Esterházy: Keinen Filler. Die Buchmesse bedeutet, daß Ungarn im Verhältnis zu Europa an exotischem Charme verliert. Und das ist gut. Es ist die Wiederkehr der Normalität.
Zur Person:
Péter Esterházy, 50, gilt neben Péter Nádas („Buch der Erinnerung“) als bedeutendster ungarischer Schriftsteller der Gegenwart. Sein 1979 erschienener „Produktionsroman“ war neben Nádas’ „Ende eines Familienromans“ ein Wendepunkt in der ungarischen Literatur: Die jungen Schriftsteller emanzipierten sich von dem gesellschaftlicher Funktion halboffizieller Dissidenz. Spätere Werke wie „Kleine ungarische Pornographie“ und „Einführung in die Belletristik“ akzentuierten den radikalen Individualismus als Gegenposition zum Regime. Zuletzt erschien von ihm auf Deutsch die Aufsatzsammlung „Thomas Mann mampft Kebab am Fuße des Holstentors“. Esterházy hält neben dem Staatspräsidenten und Schriftsteller Árpád Göncz am 12. Oktober die Eröffnungsrede zur Frankfurter Buchmesse.

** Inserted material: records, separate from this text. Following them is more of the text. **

-- ==== Sys2Proof/Machine/CrcEngine.lean ====
section
/-! DEFINITION. The operations of the CRC engine (`40_crc_engine.md` R84 to R87): each on the block, and the same at the
port, which is the meaning the dispatch calls. -/

namespace Sys2Proof.Machine

/-- `CRCINIT` (R84): `CRC <- 0x0000`. -/
def effCrcInit (b : Block) : Effect := leave { b with crc := Config.crcInit }

def execCrcInit (s : State) : Out := onPort effCrcInit s

/-- `CRCUPD v` (R85): `CRC <- crc_byte(CRC, v)`. -/
def effCrcUpd (v : Byte) (b : Block) : Effect := leave { b with crc := crcByte b.crc v }

def execCrcUpd (v : Byte) (s : State) : Out := onPort (effCrcUpd v) s

/-- `RDCRCL` (R86): `return CRC[7:0]`. -/
def effRdCrcL (b : Block) : Effect := answer (crcLow b.crc) b

def execRdCrcL (s : State) : Out := onPort effRdCrcL s

/-- `RDCRCH` (R87): `return CRC[15:8]`. -/
def effRdCrcH (b : Block) : Effect := answer (crcHigh b.crc) b

def execRdCrcH (s : State) : Out := onPort effRdCrcH s

end Sys2Proof.Machine
end

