/-- R46: a read other than an `RDFRB` inside the frame changes no state and returns one byte; that `RDFRB` returns the
frame byte and moves `RP` on, and changes nothing else; a write returns nothing. -/
def Obligations.OneReadHasASideEffect : Prop :=
  ∀ (s t : State) (w : OpWord) (rest : List HostEvent), s.pending = wordEvent w :: rest → step s = .next t →
    (opIsWrite w = true → t.returned = s.returned) ∧
    (opIsWrite w = false → ∃ b : Byte,
      (¬ (decodeWord w = .instr .rdFrb ∧ s.rp.toNat < s.len.toNat) ∧
        t = { s with pending := rest, returned := s.returned ++ [b] }) ∨
      (decodeWord w = .instr .rdFrb ∧ s.rp.toNat < s.len.toNat ∧ s.fb.read s.rp.toNat = some b ∧
        t = { s with pending := rest, rp := s.rp + 1#8, returned := s.returned ++ [b] }))

/-- R21 to R26: over every operation word, each item of the state is written by the operations its rule names and
by no other. -/
def Obligations.EachItemIsWrittenByItsOperationsOnly : Prop :=
  ∀ (s t : State) (w : OpWord) (rest : List HostEvent), s.pending = wordEvent w :: rest → step s = .next t →
    (t.crc ≠ s.crc → decodeWord w = .instr .crcInit ∨ (∃ b, decodeWord w = .instr (.crcUpd b)) ∨
      (s.plen.toNat ≤ 249 ∧ ∃ c, decodeWord w = .instr (.build c))) ∧
    (t.plen ≠ s.plen → decodeWord w = .instr .plClr ∨ ∃ b, decodeWord w = .instr (.plPush b)) ∧
    (t.len ≠ s.len → decodeWord w = .instr .plClr ∨ (∃ b, decodeWord w = .instr (.plPush b)) ∨
      ∃ c, decodeWord w = .instr (.build c)) ∧
    (t.rp ≠ s.rp → (∃ p, decodeWord w = .instr (.wrPtr p)) ∨ decodeWord w = .instr .rdFrb ∨
      ∃ c, decodeWord w = .instr (.build c)) ∧
    (t.toolarge ≠ s.toolarge → decodeWord w = .instr .plClr ∨
      (249 < s.plen.toNat ∧ ∃ c, decodeWord w = .instr (.build c))) ∧
    (∀ a, t.fb.read a ≠ s.fb.read a →
      (s.plen.toNat < 249 ∧ a = pushOffset s.toBlock ∧ ∃ b, decodeWord w = .instr (.plPush b)) ∨
      (s.plen.toNat ≤ 249 ∧ (a < 4 ∨ a = buildLength s.toBlock - 2 ∨ a = buildLength s.toBlock - 1) ∧
        ∃ c, decodeWord w = .instr (.build c)))

/-- R175: bytes of `FB` outside the frame and outside the payload gathered cannot show: from two states that differ in
nothing else, with the same port, every step has the same outcome, up to such bytes, and leaves the same port: the
same bytes returned. -/
def Obligations.UnobservableBytesStayUnobservable : Prop :=
  ∀ s t : State, SameObservable s.toBlock t.toBlock → s.toPort = t.toPort →
    (∀ s', step s = .next s' →
      ∃ t', step t = .next t' ∧ SameObservable s'.toBlock t'.toBlock ∧ s'.toPort = t'.toPort) ∧
    (∀ r, step s = .fault r → step t = .fault r) ∧ (∀ r, step s = .refused r → step t = .refused r)

/-- The canonical form of `FB` does its work: a write keeps it and changes one byte, and two memories in that form
that read alike are equal data (log entry 4). -/
def Obligations.EqualFrameBuffersAreEqualData : Prop :=
  (∀ (m : Memory) (a : Nat) (b : Byte), m.wf → a < 255 → (m.write a b).wf ∧ (m.write a b).read a = some b ∧
    ∀ x, x ≠ a → (m.write a b).read x = m.read x) ∧
  ∀ m m' : Memory, m.wf → m'.wf → (∀ a, m.read a = m'.read a) → m = m'
end

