-- ==== Sys2Proof/Laws/Codec.lean ====
section
/-! SUPPORT. The two pure functions: lengths, and the checksum of a sequence in two parts. -/

namespace Sys2Proof.Machine

@[simp] theorem crcRun_nil (v : Crc) : crcRun v [] = v := rfl
@[simp] theorem crcRun_cons (v : Crc) (b : Byte) (bs : List Byte) :
    crcRun v (b :: bs) = crcRun (crcByte v b) bs := rfl

/-- The checksum of a sequence goes on from the checksum of its first part. -/
theorem crcRun_append (v : Crc) (xs ys : List Byte) : crcRun v (xs ++ ys) = crcRun (crcRun v xs) ys := by
  induction xs generalizing v with
  | nil => rfl
  | cons b xs ih => exact ih (crcByte v b)

theorem crc16_append (xs ys : List Byte) : crc16 (xs ++ ys) = crcRun (crc16 xs) ys :=
  crcRun_append _ xs ys

@[simp] theorem frameHead_length (c : Byte) (p : List Byte) : (frameHead c p).length = p.length + 4 := by
  simp [frameHead]

@[simp] theorem withChecksum_length (h : List Byte) : (withChecksum h).length = h.length + 2 := by
  simp [withChecksum]

theorem buildFrame_of_le {c : Byte} {p : List Byte} (h : p.length ≤ Config.maxPayload) :
    buildFrame c p = some (withChecksum (frameHead c p)) := by
  simp [buildFrame, h]

theorem buildFrame_of_gt {c : Byte} {p : List Byte} (h : Config.maxPayload < p.length) :
    buildFrame c p = none := by
  simp [buildFrame, Nat.not_le.2 h]

/-- The two checksum bytes, high byte in the high bits, are the checksum. -/
theorem crcHigh_append_crcLow (v : Crc) : (crcHigh v ++ crcLow v : BitVec 16) = v := by
  apply BitVec.eq_of_getLsbD_eq
  intro i hi
  simp only [crcHigh, crcLow, BitVec.getLsbD_append, BitVec.getLsbD_extractLsb']
  split
  · next h => simp [h]
  · next h =>
    have h2 : i - 8 < 8 := by omega
    have h3 : 8 + (i - 8) = i := by omega
    simp [h2, h3]

end Sys2Proof.Machine
end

„Oase in der europäischen Wüste“
Als „Wiederkehr der Normalität“ charakterisiert Péter Esterházy untertreibend im profil-Interview den Auftritt Ungarns bei der Frankfurter Buchmesse. Doch so normal ist diese Wiederkehr nicht, was ein wenig mit seiner Geschichte und viel mit der in Europa nur dem Finnischen entfernt verwandten Sprache zu tun hat. Die Einsamkeit ist ein konsequent wiederkehrendes Thema der Literatur. Teils als plattes Lamento, teils aber auch aus tief empfundener Verzweiflung. Für Sándor Márai – sein Werk ist eine überfällige Entdeckung anläßlich der Buchmesse – war die Einsamkeit kein bloßes Charakteristikum Ungarns, sondern ein Äquvivalent. Im kalifornischen Exil schrieb er: „Die Einsamkeit war ein Quell der Stärke, eine Oase in der europäischen Wüste.“
Einer Reihe von Autoren der Zwischenkriegszeit – wie dem Lyriker Attila Jószef – gebührt Weltruhm, wären deren Werke adäquat übersetzt worden. Durch dem Holocaust verödete auch in Ungarn die literarische Szene. Nach dem Aufstand von 1956 übernahmen viele Autoren halböffentliche dissidente Funktionen – nicht immer zum Vorteil der Literatur. Erst Esterházy und Péter Nádas setzten in den späten siebziger Jahren die großen Traditionen der Zwischenkriegszeit rund um die Literaturzeitschrift „Nyugat“ (Westen) fort. Neben diesen beiden reinterpretieren Autoren wie László Krasznohorkai, Desző Tandori oder János Háy die Einsamkeit als Anspruch auf die individuelle Existenz im Gegensatz zum Totalitarismus, oft gebrochen mit den Mitteln der Ironie. Die ganz junge Generation ächzt ein wenig unter den Übervätern, oft verehrend, bisweilen verarschend: Pál Ficsku, Zsuzsa Forgács oder Ester Babarczy begleiten die neuen Zeiten seit 1989 mit wacher Skepsis.
Der Auftritt Ungarns in Frankfurt – Motto „Ungarn unbegrenzt“ – ist keineswegs unumstritten. In einer parlamentarischen Anfrage verglich ein Abgeordneter der rechtsextremen „Partei der Wahrheit und des Lebens“ die von Kurator György Dalos vorgenommene Auswahl von Autoren mit der Bücherverbrennung der Nazis.